## EXERCISE REQUIREMENTS
Collect each line of the records containing the string "holding".

## TASK INPUT
theorem meets_RepairStepsComplete :
    (∃ (s : State) (t : Nat) (n : Nat) (m : Nat), n < 1024 ∧ (s.at t).monitorActs n m = true) ∧
    (∃ (s : State) (t : Nat) (n : Nat) (m : Nat), n < 1024 ∧ (s.at t).monitorActs n m = false) ∧
    (∃ (s : State) (t : Nat) (n : Nat), n < 1024 ∧ (s.at t).restarting (n / 128) = false ∧ (∀ x ∈ (s.cell n).resets, x + 250000000 ≤ (s.at t).now)) ∧
    (∃ (s : State) (t : Nat) (n : Nat) (ok : Bool), n < 1024 ∧ (s.at t).restarting (n / 128) = false ∧ (ok = false ∨ (∃ x ∈ (s.cell n).resets,
        (s.at t).now < x + 250000000))) ∧
    (∃ (s : State) (t : Nat) (n : Nat), n < 1024 ∧ (s.at t).restarting (n / 128) = true) ∧
    (∃ (s : State) (slot : Nat) (i : Nat) (g : Graph), s.graph slot = some g ∧ g.phase = 7 ∧ i < g.prims.length ∧ (g.prim i).ty = 10) ∧
    (∃ (s : State) (t : Nat) (r : Nat) (q : Repair) (l : List Repair) (g : Graph) (d : PlaceP), r < 8 ∧ (s.at t).ctrlOk r = true ∧
        (s.region r).repairs = q :: l ∧ s.graph q.graph = some g ∧ q.step = 2 ∧ (s.at t).chooseDest q.graph g q.prim { repair := true } = some d) ∧
    (∃ (s : State) (t : Nat) (r : Nat) (q : Repair) (l : List Repair) (g : Graph), r < 8 ∧ (s.at t).ctrlOk r = true ∧ (s.region r).repairs = q :: l ∧
        s.graph q.graph = some g ∧ q.step = 2 ∧ (s.at t).chooseDest q.graph g q.prim { repair := true } = none) ∧
    (∃ (s : State) (t : Nat) (r : Nat) (q : Repair) (l : List Repair) (d : PlaceP), r < 8 ∧ (s.at t).ctrlOk r = true ∧
        (s.region r).repairs = q :: l ∧ q.dest = some d ∧ (s.at t).placeOk d = true ∧ q.step = 3) ∧
    (∃ (s : State) (t : Nat) (r : Nat) (q : Repair) (l : List Repair) (d : PlaceP), r < 8 ∧ (s.at t).ctrlOk r = true ∧
        (s.region r).repairs = q :: l ∧ q.dest = some d ∧ (s.at t).placeOk d = true ∧ q.step = 5) ∧
    (∃ (s : State) (t : Nat) (r : Nat) (q : Repair) (l : List Repair) (d : PlaceP), r < 8 ∧ (s.at t).ctrlOk r = true ∧
        (s.region r).repairs = q :: l ∧ q.dest = some d ∧ (s.at t).placeOk d = true ∧ q.step = 6) ∧
    (∃ (s : State) (t : Nat) (r : Nat) (q : Repair) (l : List Repair) (d : PlaceP), r < 8 ∧ (s.at t).ctrlOk r = true ∧
        (s.region r).repairs = q :: l ∧ q.dest = some d ∧ (s.at t).placeOk d = true ∧ q.step = 7) ∧
    (∃ (s : State) (t : Nat) (r : Nat) (q : Repair) (l : List Repair) (d : PlaceP), r < 8 ∧ (s.at t).ctrlOk r = true ∧
        (s.region r).repairs = q :: l ∧ q.dest = some d ∧ (s.at t).placeOk d = true ∧ q.step = 8 ∧ q.cold = false ∧ t % 250 = 0 ∧ (s.at t).now = t) ∧
    (∃ (s : State) (t : Nat) (r : Nat) (q : Repair) (l : List Repair) (d : PlaceP), r < 8 ∧ (s.at t).ctrlOk r = true ∧
        (s.region r).repairs = q :: l ∧ q.dest = some d ∧ (s.at t).placeOk d = true ∧ 3 ≤ q.step ∧ q.cold = true) :=
  ⟨⟨vacating (holding placed), 0, 7, 2, by decide +kernel⟩,
   ⟨ready, 0, 1023, 2, by decide +kernel⟩,
   ⟨ready, 0, 1023, by decide +kernel⟩,
   ⟨ready, 0, 1023, false, by decide +kernel⟩,
   ⟨allRestart ready, 0, 1023, by decide +kernel⟩,
   ⟨holding (bare1 { biq100 with ty := 10 }), 5, 0, bare1 { biq100 with ty := 10 }, by decide +kernel⟩,
   ⟨seeking, 0, 0, { rp 2 with dest := none }, [], placed, _, by
     refine ⟨?_, ?_, ?_, ?_, ?_, Option.eq_some_of_isSome (by decide +kernel)⟩ <;> first | decide +kernel | (unfold Admits; decide +kernel)⟩,
   ⟨stuck, 0, 0, { rp 2 with dest := none }, [], placed, by decide +kernel⟩,
   ⟨repaired (rp 3), 0, 0, (rp 3), [], { place0 with c0 := 1 }, by decide +kernel⟩,
   ⟨repaired (rp 5), 0, 0, (rp 5), [], { place0 with c0 := 1 }, by decide +kernel⟩,
   ⟨repaired (rp 6), 0, 0, (rp 6), [], { place0 with c0 := 1 }, by decide +kernel⟩,
   ⟨repaired (rp 7), 0, 0, (rp 7), [], { place0 with c0 := 1 }, by decide +kernel⟩,
   ⟨repaired (rp 8), 1000, 0, (rp 8), [], { place0 with c0 := 1 }, by decide +kernel⟩,
   ⟨repaired { rp 3 with cold := true }, 0, 0, { rp 3 with cold := true }, [], { place0 with c0 := 1 }, by decide +kernel⟩⟩

/-- `ready` with cell 1023 in some use. -/
def cell1023 (u : CellUse) : State := { ready with til := { cells := [(1023, { use := u })] } }

/-- Stolon is disabled, and the coverage of warm cell 1023 has lapsed. -/
def lapsed (cold : Bool) : State := { ready with
  time := { ready.time with timebase := 600 * 250000000 + 1 }
  til := { policy := { enable := false }, sparesCold := cold, cells := [(1023, { warm := true, lastTest := some 0 })] } }

/-- `ready` at the end of a coverage period. -/
def covEnd (r : Region) : State := { ready with time := { ready.time with timebase := 600 * 250000000 }, til := { regions := [(7, r)] } }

## EXERCISE ANSWER
  ⟨⟨vacating (holding placed), 0, 7, 2, by decide +kernel⟩,
   ⟨holding (bare1 { biq100 with ty := 10 }), 5, 0, bare1 { biq100 with ty := 10 }, by decide +kernel⟩,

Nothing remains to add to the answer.